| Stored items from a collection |
┌────────

/-! ### Fault requests (R154–R157) -/

/-- Ring full (R156). -/
def Chip.fqFull (c : Chip) (s : Nat) : Bool :=
  subMod 32 (c.rd F.XLT_FQ_PROD_INDEX 0 s) (c.rd F.XLT_FQ_CONS_INDEX 0 s) == 2 ^ c.rd F.XLT_FQ_SIZE_LOG2 0 s

/-- Pending messages of a space (R157): not yet written, or written and not yet answered. -/
def Space.pend (x : Space) : Nat := x.queue.length + x.opened.length

/-- A new message finds a place (R157): the ring is not full, fewer than 64 are pending, and none waits before it. -/
def Chip.fqRoom (c : Chip) (s : Nat) : Bool := !c.fqFull s && decide ((c.space s).pend < 64) && (c.space s).waiting == []

/-- Messages that wait on chip take the places that are free, in arrival order (R157). -/
def Chip.fqRefill (c : Chip) (s : Nat) : Chip :=
  let x := c.space s
  let n := if c.fqFull s then 0 else 64 - x.pend
  c.setSpace s { x with queue := x.queue ++ x.waiting.take n, waiting := x.waiting.drop n }

/-- A message that waits for a place or takes one; it is never dropped. -/
def Chip.fqPut (c : Chip) (s : Nat) (q : FReq) : Chip :=
  let x := c.space s
  c.setSpace s (if c.fqRoom s then { x with queue := x.queue ++ [q] } else { x with waiting := x.waiting ++ [q] })

/-- The outstanding request for the page of `va`, joined: COUNT saturates, the requester waits with it. -/
def joinReq (va : Nat) (stall : Bool) (w : Waiter) (q : FReq) : FReq :=
  if q.cause ≠ Cause.notice ∧ q.va / 2 ^ 16 = va / 2 ^ 16 then
    { q with count := min 65535 (q.count + 1), stalled := q.stalled || stall, joined := if stall then q.joined ++ [w] else q.joined }
  else q

/-- A fault of a walk (R154): it joins the outstanding request of its page, or becomes a request of its own; without a place in the queue one with
STALLED = 0 is dropped and another waits on chip (R157). Its COUNT is 1: the first fault counts (DEDUCED, log entry 206). Answers whether the
requester now waits. -/
def Chip.sendFault (c : Chip) (space va : Nat) (a : Acs) (cause level requester : Nat) (stall : Bool) (w : Waiter) : Bool × Chip :=
  if !c.on F.XLT_SPACE_CTRL_FQ_EN 0 space then (false, c)
  else
    let x := c.space space
    let stall := stall && cause != Cause.malformed
    let same := fun (q : FReq) => q.cause != Cause.notice && q.va / 2 ^ 16 == va / 2 ^ 16
    if x.queue.any same || x.opened.any same || x.waiting.any same then
      (stall, c.setSpace space { x with
        queue := x.queue.map (joinReq va stall w), opened := x.opened.map (joinReq va stall w), waiting := x.waiting.map (joinReq va stall w) })
    else if !stall && !c.fqRoom space then (false, c.count F.XLT_FQ_DROP_COUNT)
    else
      (stall, c.fqPut space { va := va, acs := a, cause := cause, stalled := stall, requester := requester, level := level, count := 1,
                              beat := c.beat, joined := if stall then [w] else [] })

/-- A translation by an engine, with the fault request its failure sends. The last part says whether the access now waits for a reply. -/
def Chip.xlateFault (c : Chip) (space va : Nat) (a : Acs) (requester : Nat) (stall : Bool) (w : Waiter) : XRes × Bool × Chip :=
  let (r, c) := c.xlate space va a (some (engineOf requester))
  match r with
  | .fault cause level =>
    let (wait, c) := c.sendFault space va a cause level requester stall w
    (r, wait, c)
  | _ => (r, false, c)

/-- A notice (R155, R160, R162): it is never dropped. Its COUNT is 1, as no fault joins it (DESIGN CHOICE, log entry 206). -/
def Chip.notice (c : Chip) (space va pages kind : Nat) (t : Tier) : Chip :=
  c.fqPut space ⟨va, .read, Cause.notice, false, 0, 0, 1, c.beat, pages, kind, t.code, [], 0, 0⟩

/-- The 32 bytes of a message (R155). -/
def Chip.faultMsg (c : Chip) (space : Nat) (q : FReq) : List Byte :=
  let h := c.hintAt space q.va
  let tier := match h with | some x => x.pref | none => none
  toLE 2 q.id ++
  toLE 2 (space + (match q.acs with | .read => 0 | .write => 1 | .atomic => 2) * 2 ^ 10 + q.cause * 2 ^ 12 + b2n q.stalled * 2 ^ 14) ++
  toLE 2 (if q.cause = Cause.notice then 0 else
    q.requester + q.level * 16 + (match tier with | some t => t.code * 64 + 256 | none => 0)) ++
  toLE 2 q.count ++ toLE 8 q.va ++ toLE 8 q.beat ++ toLE 4 q.pages ++ toLE 4 (q.kind + q.ntier * 4)

/-- FAULT_QUEUE_WRITE (R156): the oldest waiting message goes to the ring, PROD advances, vector 1 of the PF is signalled. -/
def Chip.faultQueueWrite (c : Chip) (space : Nat) : Chip :=
  let c := c.fqRefill space
  let x := c.space space
  match x.queue with
  | [] => c
  | q :: rest =>
    if !c.on F.XLT_SPACE_CTRL_FQ_EN 0 space || c.fqFull space then c
    else
      let q := { q with id := x.nextId, written := c.beat }
      let prod := c.rd F.XLT_FQ_PROD_INDEX 0 space
      let at_ := c.rd F.XLT_FQ_BASE_BASE 0 space * 4096 + prod % 2 ^ c.rd F.XLT_FQ_SIZE_LOG2 0 space * 32
      let c := c.tierWrite .host space at_ (clean (c.faultMsg space q))
      let c := c.wr F.XLT_FQ_PROD_INDEX (prod + 1) 0 space
      let c := c.setSpace space { x with
        nextId := (x.nextId + 1) % 65536, queue := rest, opened := if q.stalled then x.opened ++ [q] else x.opened }
      (c.fqRefill space).msix 0 1

/-- FQ_CONS_WRITE (R156): the consumer index moves, or the write is ignored with CONS_ERR. -/
def Chip.fqConsWrite (c : Chip) (space v : Nat) : Chip :=
  if subMod 32 (c.rd F.XLT_FQ_PROD_INDEX 0 space) (v % 2 ^ 32) ≤ 2 ^ c.rd F.XLT_FQ_SIZE_LOG2 0 space then
    (c.wr F.XLT_FQ_CONS_INDEX v 0 space).fqRefill space
  else c.wr F.XLT_FQ_STATUS_CONS_ERR 1 0 space

/-! ### Reading and writing by virtual address -/

/-- The runs [va, va + n) that lie within one 64 KiB page each. -/
def pageRuns (va n : Nat) : Nat → List (Nat × Nat)
  | 0 => []
  | fuel + 1 =>
    if n = 0 then [] else
    let k := min n (2 ^ 16 - va % 2 ^ 16)
    (va, k) :: pageRuns (va + k) (n - k) fuel

/-- The runs of a range. -/
def runs (va n : Nat) : List (Nat × Nat) := pageRuns va n (n / 2 ^ 16 + 2)

/-- Bytes at a virtual address as an engine reads them: zero where the translation fails (R149). -/
def Chip.vaRead (c : Chip) (space va n : Nat) : List MByte × Chip :=
  (runs va n).foldl (fun (acc : List MByte × Chip) r =>
    match acc.2.look space r.1 .read with
    | .ok t a _ => let (d, c) := acc.2.tierRead t space a r.2; (acc.1 ++ d, c)
    | _ => (acc.1 ++ List.replicate r.2 (0, false), acc.2)) ([], c)

/-- Store bytes at a virtual address by `put`: dropped where the translation fails (R149). -/
def Chip.vaStore (put : Chip → Tier → Nat → Nat → List MByte → Chip) (c : Chip) (space va : Nat) (data : List MByte) : Chip :=
  ((runs va data.length).foldl (fun (acc : Chip × List MByte) r =>
    match acc.1.look space r.1 .write with
    | .ok t a _ => (put acc.1 t space a (acc.2.take r.2), acc.2.drop r.2)
    | _ => (acc.1, acc.2.drop r.2)) (c, data)).1

/-- Store bytes at a virtual address. -/
def Chip.vaWrite (c : Chip) (space va : Nat) (data : List MByte) : Chip := c.vaStore Chip.tierWrite space va data

/-- The same as part of an access whose units are counted already. -/
def Chip.vaPut (c : Chip) (space va : Nat) (data : List MByte) : Chip := c.vaStore Chip.tierPut space va data

/-- A write access of [va, va + n) counts in the units it touches (R139). -/
def Chip.vaTouch (c : Chip) (space va n : Nat) : Chip :=
  (runs va n).foldl (fun c r => match c.look space r.1 .write with | .ok t a _ => c.touch t a r.2 space | _ => c) c

/-- Every page of a range translates for an access. -/
def Chip.rangeOk (c : Chip) (space va n : Nat) (a : Acs) : Bool :=
  (runs va n).all (fun r => match c.look space r.1 a with | .ok _ _ _ => true | _ => false)

/-- The content of a range becomes undefined (free bytes under one fresh tag for the range). -/
def Chip.vaUndefine (c : Chip) (space va n : Nat) : Chip :=
  let tag := c.freeCtr
  (runs va n).foldl (fun c r =>
    match c.look space r.1 .write with
    | .ok .crib a _ => { c with crib := c.crib.undefine tag a r.2 }
    | .ok .grn a _ => { c with grn := c.grn.undefine tag a r.2 }
    | .ok .host a _ => { c with host := c.host.undefine tag a r.2 }
    | .ok .loft a _ =>
      let sl := c.slices space
      (List.range (r.2 / 64 + 2)).foldl (fun c k =>
        let x := max a (a / 64 * 64 + 64 * k)
        let e := min (a + r.2) (a / 64 * 64 + 64 * (k + 1))
        if x < e then
          let (j, o) := sliceOf sl.length x
          match sl[j]? with
          | some (.resident p) => { c with loft := c.loft.undefine tag (p * sliceBytes + o) (e - x) }
          | some .spilled => { c with crib := c.crib.undefine tag (c.spillAddr space j + o) (e - x) }
          | _ => c
        else c) c
    | _ => c) { c with freeCtr := c.freeCtr + 1 }

/-! ### Walks as steps of their own (rows TRANSLATION_MISS and WALK_COMPLETE) -/

/-- TRANSLATION_MISS (R148): a miss of the shared cache starts a walk, at most 64 in flight. -/
def Chip.translationMiss (c : Chip) (w : Walk) : Chip :=
  if (c.cachedLeaf w.space w.va).isSome || (c.walk w.space w.va).isNone || decide (64 ≤ c.walks.length) then c
  else { c.count F.XLT_MISSES_COUNT with walks := c.walks ++ [w] }

/-- WALK_COMPLETE (R145, R148, R154): the oldest walk in flight ends. One that an accepted invalidate covers walks again instead, which does not count
in XLT_MISSES once more (DESIGN CHOICE, log entry 207). -/
def Chip.walkComplete (c : Chip) : Chip :=
  match c.walks with
  | [] => c
  | w :: rest =>
    if w.stale then { c with walks := rest ++ [w] }
    else
      let c : Chip := { c with walks := rest }
      match c.walk w.space w.va with
      | none => c
      | some (e, path) =>
        let r := e.res w.va w.acs
        let c := ((c.walkTouch w.space w.va).loadPath path).noteMalformed r
        match r with
        | .fault cause level => (c.sendFault w.space w.va w.acs cause level w.requester w.stall w.waiter).2
        | _ => c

└────────

| Problem details |
Starting at the line that has "def Chip.vaStore (put" and ending at the line that has "def Chip.vaTouch (c", please write out the lines above exactly, leaving out all others.

| Written answer |
def Chip.vaStore (put : Chip → Tier → Nat → Nat → List MByte → Chip) (c : Chip) (space va : Nat) (data : List MByte) : Chip :=
  ((runs va data.length).foldl (fun (acc : Chip × List MByte) r =>
    match acc.1.look space r.1 .write with
    | .ok t a _ => (put acc.1 t space a (acc.2.take r.2), acc.2.drop r.2)
    | _ => (acc.1, acc.2.drop r.2)) (c, data)).1

/-- Store bytes at a virtual address. -/
def Chip.vaWrite (c : Chip) (space va : Nat) (data : List MByte) : Chip := c.vaStore Chip.tierWrite space va data

/-- The same as part of an access whose units are counted already. -/
def Chip.vaPut (c : Chip) (space va : Nat) (data : List MByte) : Chip := c.vaStore Chip.tierPut space va data

/-- A write access of [va, va + n) counts in the units it touches (R139). -/
def Chip.vaTouch (c : Chip) (space va n : Nat) : Chip :=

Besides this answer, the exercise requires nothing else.